Has anyone used them before? A friend recommend them to me and said that they have made a huge difference for her and her dog.


----------



## davetgabby (Dec 29, 2007)

That's good . Three out of ten.


----------



## The Laughing Magpie (Aug 20, 2009)

The bark buster only hurts my ears. My little girl is a yapper, she is doing loads better but mostly I just quietly tell her no and removing her, since she is able to calm down quicker these days I am introducing a toy, when she starts yapping I throw the monkey and say get your monkey. This worked for Yogi, he did not yap he was a jumper and did woo woo's.

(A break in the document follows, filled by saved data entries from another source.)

theorem Eases.entryToHead (s : State) (ship : Nat) {f : Entry → Entry} (hs : ∀ e, (f e).ship = e.ship)
    (hm : ∀ e, (f e).messages = e.messages) (h : (s.line l).circuit = none) :
    Eases [] s (s.entryToHead l ship f) := by
  rw [State.entryToHead_eq]
  refine .idleCalls s h ?_
  split
  · exact List.Subperm.refl _
  · next e he =>
    rw [List.map_cons, hs, hm]
    exact subperm_map (fun e : Entry => (e.ship, e.messages)) (subperm_of_entry he)

theorem Eases.entryToTail (s : State) (ship : Nat) {f : Entry → Entry} (hs : ∀ e, (f e).ship = e.ship)
    (hm : ∀ e, (f e).messages = e.messages) (h : (s.line l).circuit = none) :
    Eases [] s (s.entryToTail l ship f) := by
  rw [State.entryToTail_eq]
  refine .idleCalls s h ?_
  split
  · exact List.Subperm.refl _
  · next e he =>
    rw [List.map_append, List.map_singleton, hs, hm]
    exact (List.perm_append_singleton _ _).subperm.trans
      (subperm_map (fun e : Entry => (e.ship, e.messages)) (subperm_of_entry he))

theorem Eases.placeCleared (s : State) (ship : Nat) (failed : Bool) (h : (s.line l).circuit = none) :
    Eases [] s (s.placeCleared l ship failed) := by
  unfold State.placeCleared
  split
  · exact .refl s
  · split
    · exact .freeEntry s ship h
    · split
      · exact .entryToHead s ship (fun _ => rfl) (fun _ => rfl) h
      · split
        · exact .refl s
        · exact .entryToTail s ship (fun _ => rfl) (fun _ => rfl) h

end Sys2Proof.Machine

namespace Sys2Proof.Machine

variable {l : LineId} {s t u : State} {c : Circuit}

/-! ## A message leaves its entry -/

theorem cores_callsWithout (calls : List Entry) (ship : Nat) (i : Slot) :
    (callsWithout calls ship i).map (fun e => (e.ship, e.messages))
      = (calls.map fun e => (e.ship, e.messages)).map fun p => if p.1 = ship then (p.1, p.2.erase i) else p := by
  rw [callsWithout, List.map_map, List.map_map]
  refine List.map_congr_left fun e _ => ?_
  by_cases h : e.ship = ship <;> simp [h]

theorem cores_callsKept (calls : List Entry) (ship : Nat) :
    (callsKept calls ship).map (fun e => (e.ship, e.messages))
      = (calls.map fun e => (e.ship, e.messages)).filter fun p => !(decide (p.1 = ship) && p.2.isEmpty) := by
  rw [callsKept, List.filter_map]
  rfl

/-- A line whose entry of a ship has lost one message, and is freed where it is left empty and the line does not
work for the ship (R28). -/
theorem Line.Eases.leave (x : Line) (ship : Nat) (i : Slot) :
    x.Eases [i] { x with
      callList := if x.worksFor ship then callsWithout x.callList ship i
        else callsKept (callsWithout x.callList ship i) ship } := by
  have struck : ∀ p ∈ x.cores.map (fun p => if p.1 = ship then (p.1, p.2.erase i) else p),
      ∃ p0 ∈ x.cores, p.1 = p0.1 ∧ p.2.Sublist p0.2 := fun p hp => by
    obtain ⟨p0, h0, rfl⟩ := List.mem_map.mp hp
    refine ⟨p0, h0, ?_⟩
    split
    · exact ⟨rfl, List.erase_sublist⟩
    · exact ⟨rfl, List.Sublist.refl _⟩
  have ships : (x.cores.map (fun p => if p.1 = ship then (p.1, p.2.erase i) else p)).map Prod.fst
      = x.cores.map Prod.fst := by
    rw [List.map_map]
    refine List.map_congr_left fun p _ => ?_
    rw [Function.comp_apply]
    split <;> rfl
  have kept : ∀ ms ship', (ship', ms) ∈ x.cores → ∃ ms', (ship', ms')
      ∈ x.cores.map (fun p => if p.1 = ship then (p.1, p.2.erase i) else p)
        ∧ (ship' ≠ ship → ms' = ms) ∧ ∀ j ∈ ms, j ∉ [i] → j ∈ ms' := fun ms ship' hm => by
    refine ⟨if ship' = ship then ms.erase i else ms, List.mem_map.mpr ⟨_, hm, ?_⟩, fun h => if_neg h, fun j hj hn => ?_⟩
    · split <;> rfl
    · split
      · exact (List.mem_erase_of_ne fun e => hn (List.mem_singleton.mpr e)).mpr hj
      · exact hj
  cases works : x.worksFor ship with
  | true =>
    have cores : Line.cores { x with callList := callsWithout x.callList ship i }
        = x.cores.map fun p => if p.1 = ship then (p.1, p.2.erase i) else p := cores_callsWithout _ _ _
    rw [if_pos rfl]
    refine ⟨by rw [cores, ships], by rw [cores]; exact struck, fun c hc => ⟨c, hc, rfl, fun _ hj => ⟨hj, id⟩, ?_⟩,
      fun _ => id⟩
    intro ms hm
    obtain ⟨ms', hm', -, still⟩ := kept ms c.ship hm
    exact ⟨ms', by rw [cores]; exact hm', still⟩
  | false =>
    have cores : Line.cores { x with callList := callsKept (callsWithout x.callList ship i) ship }
        = (x.cores.map fun p => if p.1 = ship then (p.1, p.2.erase i) else p).filter
            fun p => !(decide (p.1 = ship) && p.2.isEmpty) :=
      (cores_callsKept _ _).trans (by rw [cores_callsWithout]; rfl)
    rw [if_neg nofun]
    refine ⟨?_, ?_, fun c hc => ⟨c, hc, rfl, fun _ hj => ⟨hj, id⟩, ?_⟩, fun _ => id⟩
    · rw [cores, ← ships]
      exact (List.filter_sublist.map _).subperm
    · rw [cores]
      exact fun p hp => struck p (List.mem_of_mem_filter hp)
    · intro ms hm
      have other : c.ship ≠ ship := by simpa [Line.worksFor, show x.circuit = some c from hc] using works
      obtain ⟨ms', hm', -, still⟩ := kept ms c.ship hm
      exact ⟨ms', by rw [cores]; exact List.mem_filter.mpr ⟨hm', by simp [other]⟩, still⟩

My neighbors have a pitbull that has been debarked but it still barks all the time, they have something that goes off when I go to my side door, its really high pitched and it seems to have a wide range. The dog still barks, its left in the garge day and night and taken out three times a day.


----------



## davetgabby (Dec 29, 2007)

The Laughing Magpie said:


> The bark buster only hurts my ears. My little girl is a yapper, she is doing loads better but mostly I just quietly tell her no and removing her, since she is able to calm down quicker these days I am introducing a toy, when she starts yapping I throw the monkey and say get your monkey. This worked for Yogi, he did not yap he was a jumper and did woo woo's.
> 
> My neighbors have a pitbull that has been debarked but it still barks all the time, they have something that goes off when I go to my side door, its really high pitched and it seems to have a wide range. The dog still barks, its left in the garge day and night and taken out three times a day.


Robbie, I think Ivy is talking about the dog training company?


----------



## The Laughing Magpie (Aug 20, 2009)

Thanks Dave, had no idea they have a training company named bark busters.


----------



## StarrLhasa (Jun 6, 2010)

Does the company employ positive reinforcement techniques in training? That would be important to me as our Havs don't need to be put into an Alpha Roll or similar techniques.

Robbie: I like your distraction technique. I will try that on my barker, Buffy. 

"This worked for Yogi, he did not yap he was a jumper and did woo woo's."

Please, what are "woo woo's?" A sound that Yogi makes - like a hound? LOL


----------



## davetgabby (Dec 29, 2007)

StarrLhasa said:


> Does the company employ positive reinforcement techniques in training? That would be important to me as our Havs don't need to be put into an Alpha Roll or similar techniques.
> 
> Robbie: I like your distraction technique. I will try that on my barker, Buffy.
> 
> ...


They supposedly do. But I'm not impressed with the ones I've talked to. Won't get into it.


----------



## LJS58 (Mar 23, 2012)

The most important thing about training not to bark is to substitute what you DO want them to do ( ie - don't bark, chew this toy instead).


----------



## The Laughing Magpie (Aug 20, 2009)

Woo Woos are a happy bark many of our Hav's do and yes on the end it sounds like a hound.


----------